* [Work to be completed]:
From the records below, transcribe exactly the lines that begin at the line with "v).unit1 = s.unit1 := rfl" and end at the line with "(s.noteOverrun).cmd = s.cmd := rfl", both included.
(Working data Opens)
-- ==== Sys2Proof/Laws/State.lean ====
section
/-! SUPPORT. What each named update of the state does to each field, so that no proof unfolds a record update. -/

namespace Sys2Proof.Machine

/-! ### State.finish -/

@[simp] theorem State.finish_params (s : State) (e : ErrCode) : (s.finish e).params = s.params := rfl
@[simp] theorem State.finish_cmd (s : State) (e : ErrCode) : (s.finish e).cmd = s.cmd := rfl
@[simp] theorem State.finish_engine (s : State) (e : ErrCode) : (s.finish e).engine = .idle := rfl
@[simp] theorem State.finish_err (s : State) (e : ErrCode) : (s.finish e).err = e := rfl
@[simp] theorem State.finish_overrun (s : State) (e : ErrCode) : (s.finish e).overrun = s.overrun := rfl
@[simp] theorem State.finish_buserr (s : State) (e : ErrCode) : (s.finish e).buserr = s.buserr := rfl
@[simp] theorem State.finish_height (s : State) (e : ErrCode) : (s.finish e).height = s.height := rfl
@[simp] theorem State.finish_width (s : State) (e : ErrCode) : (s.finish e).width = s.width := rfl
@[simp] theorem State.finish_ksLen (s : State) (e : ErrCode) : (s.finish e).ksLen = s.ksLen := rfl
@[simp] theorem State.finish_idxLen (s : State) (e : ErrCode) : (s.finish e).idxLen = s.idxLen := rfl
@[simp] theorem State.finish_bitOut (s : State) (e : ErrCode) : (s.finish e).bitOut = s.bitOut := rfl
@[simp] theorem State.finish_unit0 (s : State) (e : ErrCode) : (s.finish e).unit0 = s.unit0 := rfl
@[simp] theorem State.finish_unit1 (s : State) (e : ErrCode) : (s.finish e).unit1 = s.unit1 := rfl
@[simp] theorem State.finish_keySeed (s : State) (e : ErrCode) : (s.finish e).keySeed = s.keySeed := rfl
@[simp] theorem State.finish_keyTaps (s : State) (e : ErrCode) : (s.finish e).keyTaps = s.keyTaps := rfl
@[simp] theorem State.finish_pixmem (s : State) (e : ErrCode) : (s.finish e).pixmem = s.pixmem := rfl
@[simp] theorem State.finish_idxmem (s : State) (e : ErrCode) : (s.finish e).idxmem = s.idxmem := rfl
@[simp] theorem State.finish_ksmem (s : State) (e : ErrCode) : (s.finish e).ksmem = s.ksmem := rfl
@[simp] theorem State.finish_violation (s : State) (e : ErrCode) : (s.finish e).violation = s.violation := rfl
@[simp] theorem State.finish_lastRead (s : State) (e : ErrCode) : (s.finish e).lastRead = s.lastRead := rfl
@[simp] theorem State.finish_draws (s : State) (e : ErrCode) : (s.finish e).draws = s.draws := rfl
@[simp] theorem State.finish_inputs (s : State) (e : ErrCode) : (s.finish e).inputs = s.inputs := rfl

/-! ### State.accept -/

@[simp] theorem State.accept_params (s : State) (w : Word) : (s.accept w).params = s.params := rfl
@[simp] theorem State.accept_cmd (s : State) (w : Word) : (s.accept w).cmd = w := rfl
@[simp] theorem State.accept_engine (s : State) (w : Word) : (s.accept w).engine = .busy w := rfl
@[simp] theorem State.accept_err (s : State) (w : Word) : (s.accept w).err = .success := rfl
@[simp] theorem State.accept_overrun (s : State) (w : Word) : (s.accept w).overrun = s.overrun := rfl
@[simp] theorem State.accept_buserr (s : State) (w : Word) : (s.accept w).buserr = s.buserr := rfl
@[simp] theorem State.accept_height (s : State) (w : Word) : (s.accept w).height = s.height := rfl
@[simp] theorem State.accept_width (s : State) (w : Word) : (s.accept w).width = s.width := rfl
@[simp] theorem State.accept_ksLen (s : State) (w : Word) : (s.accept w).ksLen = s.ksLen := rfl
@[simp] theorem State.accept_idxLen (s : State) (w : Word) : (s.accept w).idxLen = s.idxLen := rfl
@[simp] theorem State.accept_bitOut (s : State) (w : Word) : (s.accept w).bitOut = s.bitOut := rfl
@[simp] theorem State.accept_unit0 (s : State) (w : Word) : (s.accept w).unit0 = s.unit0 := rfl
@[simp] theorem State.accept_unit1 (s : State) (w : Word) : (s.accept w).unit1 = s.unit1 := rfl
@[simp] theorem State.accept_keySeed (s : State) (w : Word) : (s.accept w).keySeed = s.keySeed := rfl
@[simp] theorem State.accept_keyTaps (s : State) (w : Word) : (s.accept w).keyTaps = s.keyTaps := rfl
@[simp] theorem State.accept_pixmem (s : State) (w : Word) : (s.accept w).pixmem = s.pixmem := rfl
@[simp] theorem State.accept_idxmem (s : State) (w : Word) : (s.accept w).idxmem = s.idxmem := rfl
@[simp] theorem State.accept_ksmem (s : State) (w : Word) : (s.accept w).ksmem = s.ksmem := rfl
@[simp] theorem State.accept_violation (s : State) (w : Word) : (s.accept w).violation = s.violation := rfl
@[simp] theorem State.accept_lastRead (s : State) (w : Word) : (s.accept w).lastRead = s.lastRead := rfl
@[simp] theorem State.accept_draws (s : State) (w : Word) : (s.accept w).draws = s.draws := rfl
@[simp] theorem State.accept_inputs (s : State) (w : Word) : (s.accept w).inputs = s.inputs := rfl

/-! ### State.clearSticky -/

@[simp] theorem State.clearSticky_params (s : State) (v : Word) : (s.clearSticky v).params = s.params := rfl
@[simp] theorem State.clearSticky_cmd (s : State) (v : Word) : (s.clearSticky v).cmd = s.cmd := rfl
@[simp] theorem State.clearSticky_engine (s : State) (v : Word) : (s.clearSticky v).engine = s.engine := rfl
@[simp] theorem State.clearSticky_err (s : State) (v : Word) : (s.clearSticky v).err = s.err := rfl
@[simp] theorem State.clearSticky_overrun (s : State) (v : Word) : (s.clearSticky v).overrun = (s.overrun && !v.getLsbD 8) := rfl
@[simp] theorem State.clearSticky_buserr (s : State) (v : Word) : (s.clearSticky v).buserr = (s.buserr && !v.getLsbD 9) := rfl
@[simp] theorem State.clearSticky_height (s : State) (v : Word) : (s.clearSticky v).height = s.height := rfl
@[simp] theorem State.clearSticky_width (s : State) (v : Word) : (s.clearSticky v).width = s.width := rfl
@[simp] theorem State.clearSticky_ksLen (s : State) (v : Word) : (s.clearSticky v).ksLen = s.ksLen := rfl
@[simp] theorem State.clearSticky_idxLen (s : State) (v : Word) : (s.clearSticky v).idxLen = s.idxLen := rfl
@[simp] theorem State.clearSticky_bitOut (s : State) (v : Word) : (s.clearSticky v).bitOut = s.bitOut := rfl
@[simp] theorem State.clearSticky_unit0 (s : State) (v : Word) : (s.clearSticky v).unit0 = s.unit0 := rfl
@[simp] theorem State.clearSticky_unit1 (s : State) (v : Word) : (s.clearSticky v).unit1 = s.unit1 := rfl
@[simp] theorem State.clearSticky_keySeed (s : State) (v : Word) : (s.clearSticky v).keySeed = s.keySeed := rfl
@[simp] theorem State.clearSticky_keyTaps (s : State) (v : Word) : (s.clearSticky v).keyTaps = s.keyTaps := rfl
@[simp] theorem State.clearSticky_pixmem (s : State) (v : Word) : (s.clearSticky v).pixmem = s.pixmem := rfl
@[simp] theorem State.clearSticky_idxmem (s : State) (v : Word) : (s.clearSticky v).idxmem = s.idxmem := rfl
@[simp] theorem State.clearSticky_ksmem (s : State) (v : Word) : (s.clearSticky v).ksmem = s.ksmem := rfl
@[simp] theorem State.clearSticky_violation (s : State) (v : Word) : (s.clearSticky v).violation = s.violation := rfl
@[simp] theorem State.clearSticky_lastRead (s : State) (v : Word) : (s.clearSticky v).lastRead = s.lastRead := rfl
@[simp] theorem State.clearSticky_draws (s : State) (v : Word) : (s.clearSticky v).draws = s.draws := rfl
@[simp] theorem State.clearSticky_inputs (s : State) (v : Word) : (s.clearSticky v).inputs = s.inputs := rfl

/-! ### State.noteOverrun -/

@[simp] theorem State.noteOverrun_params (s : State) : (s.noteOverrun).params = s.params := rfl
@[simp] theorem State.noteOverrun_cmd (s : State) : (s.noteOverrun).cmd = s.cmd := rfl
@[simp] theorem State.noteOverrun_engine (s : State) : (s.noteOverrun).engine = s.engine := rfl
@[simp] theorem State.noteOverrun_err (s : State) : (s.noteOverrun).err = s.err := rfl
@[simp] theorem State.noteOverrun_overrun (s : State) : (s.noteOverrun).overrun = true := rfl
@[simp] theorem State.noteOverrun_buserr (s : State) : (s.noteOverrun).buserr = s.buserr := rfl
@[simp] theorem State.noteOverrun_height (s : State) : (s.noteOverrun).height = s.height := rfl
@[simp] theorem State.noteOverrun_width (s : State) : (s.noteOverrun).width = s.width := rfl
@[simp] theorem State.noteOverrun_ksLen (s : State) : (s.noteOverrun).ksLen = s.ksLen := rfl
@[simp] theorem State.noteOverrun_idxLen (s : State) : (s.noteOverrun).idxLen = s.idxLen := rfl
@[simp] theorem State.noteOverrun_bitOut (s : State) : (s.noteOverrun).bitOut = s.bitOut := rfl
@[simp] theorem State.noteOverrun_unit0 (s : State) : (s.noteOverrun).unit0 = s.unit0 := rfl
@[simp] theorem State.noteOverrun_unit1 (s : State) : (s.noteOverrun).unit1 = s.unit1 := rfl
@[simp] theorem State.noteOverrun_keySeed (s : State) : (s.noteOverrun).keySeed = s.keySeed := rfl
@[simp] theorem State.noteOverrun_keyTaps (s : State) : (s.noteOverrun).keyTaps = s.keyTaps := rfl
@[simp] theorem State.noteOverrun_pixmem (s : State) : (s.noteOverrun).pixmem = s.pixmem := rfl
@[simp] theorem State.noteOverrun_idxmem (s : State) : (s.noteOverrun).idxmem = s.idxmem := rfl
@[simp] theorem State.noteOverrun_ksmem (s : State) : (s.noteOverrun).ksmem = s.ksmem := rfl
@[simp] theorem State.noteOverrun_violation (s : State) : (s.noteOverrun).violation = true := rfl
@[simp] theorem State.noteOverrun_lastRead (s : State) : (s.noteOverrun).lastRead = s.lastRead := rfl
@[simp] theorem State.noteOverrun_draws (s : State) : (s.noteOverrun).draws = s.draws := rfl
@[simp] theorem State.noteOverrun_inputs (s : State) : (s.noteOverrun).inputs = s.inputs := rfl

/-! ### State.noteBusError -/

@[simp] theorem State.noteBusError_params (s : State) : (s.noteBusError).params = s.params := rfl
@[simp] theorem State.noteBusError_cmd (s : State) : (s.noteBusError).cmd = s.cmd := rfl
@[simp] theorem State.noteBusError_engine (s : State) : (s.noteBusError).engine = s.engine := rfl
@[simp] theorem State.noteBusError_err (s : State) : (s.noteBusError).err = s.err := rfl
@[simp] theorem State.noteBusError_overrun (s : State) : (s.noteBusError).overrun = s.overrun := rfl
@[simp] theorem State.noteBusError_buserr (s : State) : (s.noteBusError).buserr = true := rfl
@[simp] theorem State.noteBusError_height (s : State) : (s.noteBusError).height = s.height := rfl
@[simp] theorem State.noteBusError_width (s : State) : (s.noteBusError).width = s.width := rfl
@[simp] theorem State.noteBusError_ksLen (s : State) : (s.noteBusError).ksLen = s.ksLen := rfl
@[simp] theorem State.noteBusError_idxLen (s : State) : (s.noteBusError).idxLen = s.idxLen := rfl
@[simp] theorem State.noteBusError_bitOut (s : State) : (s.noteBusError).bitOut = s.bitOut := rfl
@[simp] theorem State.noteBusError_unit0 (s : State) : (s.noteBusError).unit0 = s.unit0 := rfl
@[simp] theorem State.noteBusError_unit1 (s : State) : (s.noteBusError).unit1 = s.unit1 := rfl
@[simp] theorem State.noteBusError_keySeed (s : State) : (s.noteBusError).keySeed = s.keySeed := rfl
@[simp] theorem State.noteBusError_keyTaps (s : State) : (s.noteBusError).keyTaps = s.keyTaps := rfl
@[simp] theorem State.noteBusError_pixmem (s : State) : (s.noteBusError).pixmem = s.pixmem := rfl
@[simp] theorem State.noteBusError_idxmem (s : State) : (s.noteBusError).idxmem = s.idxmem := rfl
@[simp] theorem State.noteBusError_ksmem (s : State) : (s.noteBusError).ksmem = s.ksmem := rfl
@[simp] theorem State.noteBusError_violation (s : State) : (s.noteBusError).violation = true := rfl
@[simp] theorem State.noteBusError_lastRead (s : State) : (s.noteBusError).lastRead = s.lastRead := rfl
@[simp] theorem State.noteBusError_draws (s : State) : (s.noteBusError).draws = s.draws := rfl
@[simp] theorem State.noteBusError_inputs (s : State) : (s.noteBusError).inputs = s.inputs := rfl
(Working data Closes)
* [Finished exercise]:
@[simp] theorem State.clearSticky_unit1 (s : State) (v : Word) : (s.clearSticky v).unit1 = s.unit1 := rfl
@[simp] theorem State.clearSticky_keySeed (s : State) (v : Word) : (s.clearSticky v).keySeed = s.keySeed := rfl
@[simp] theorem State.clearSticky_keyTaps (s : State) (v : Word) : (s.clearSticky v).keyTaps = s.keyTaps := rfl
@[simp] theorem State.clearSticky_pixmem (s : State) (v : Word) : (s.clearSticky v).pixmem = s.pixmem := rfl
@[simp] theorem State.clearSticky_idxmem (s : State) (v : Word) : (s.clearSticky v).idxmem = s.idxmem := rfl
@[simp] theorem State.clearSticky_ksmem (s : State) (v : Word) : (s.clearSticky v).ksmem = s.ksmem := rfl
@[simp] theorem State.clearSticky_violation (s : State) (v : Word) : (s.clearSticky v).violation = s.violation := rfl
@[simp] theorem State.clearSticky_lastRead (s : State) (v : Word) : (s.clearSticky v).lastRead = s.lastRead := rfl
@[simp] theorem State.clearSticky_draws (s : State) (v : Word) : (s.clearSticky v).draws = s.draws := rfl
@[simp] theorem State.clearSticky_inputs (s : State) (v : Word) : (s.clearSticky v).inputs = s.inputs := rfl

/-! ### State.noteOverrun -/

@[simp] theorem State.noteOverrun_params (s : State) : (s.noteOverrun).params = s.params := rfl
@[simp] theorem State.noteOverrun_cmd (s : State) : (s.noteOverrun).cmd = s.cmd := rfl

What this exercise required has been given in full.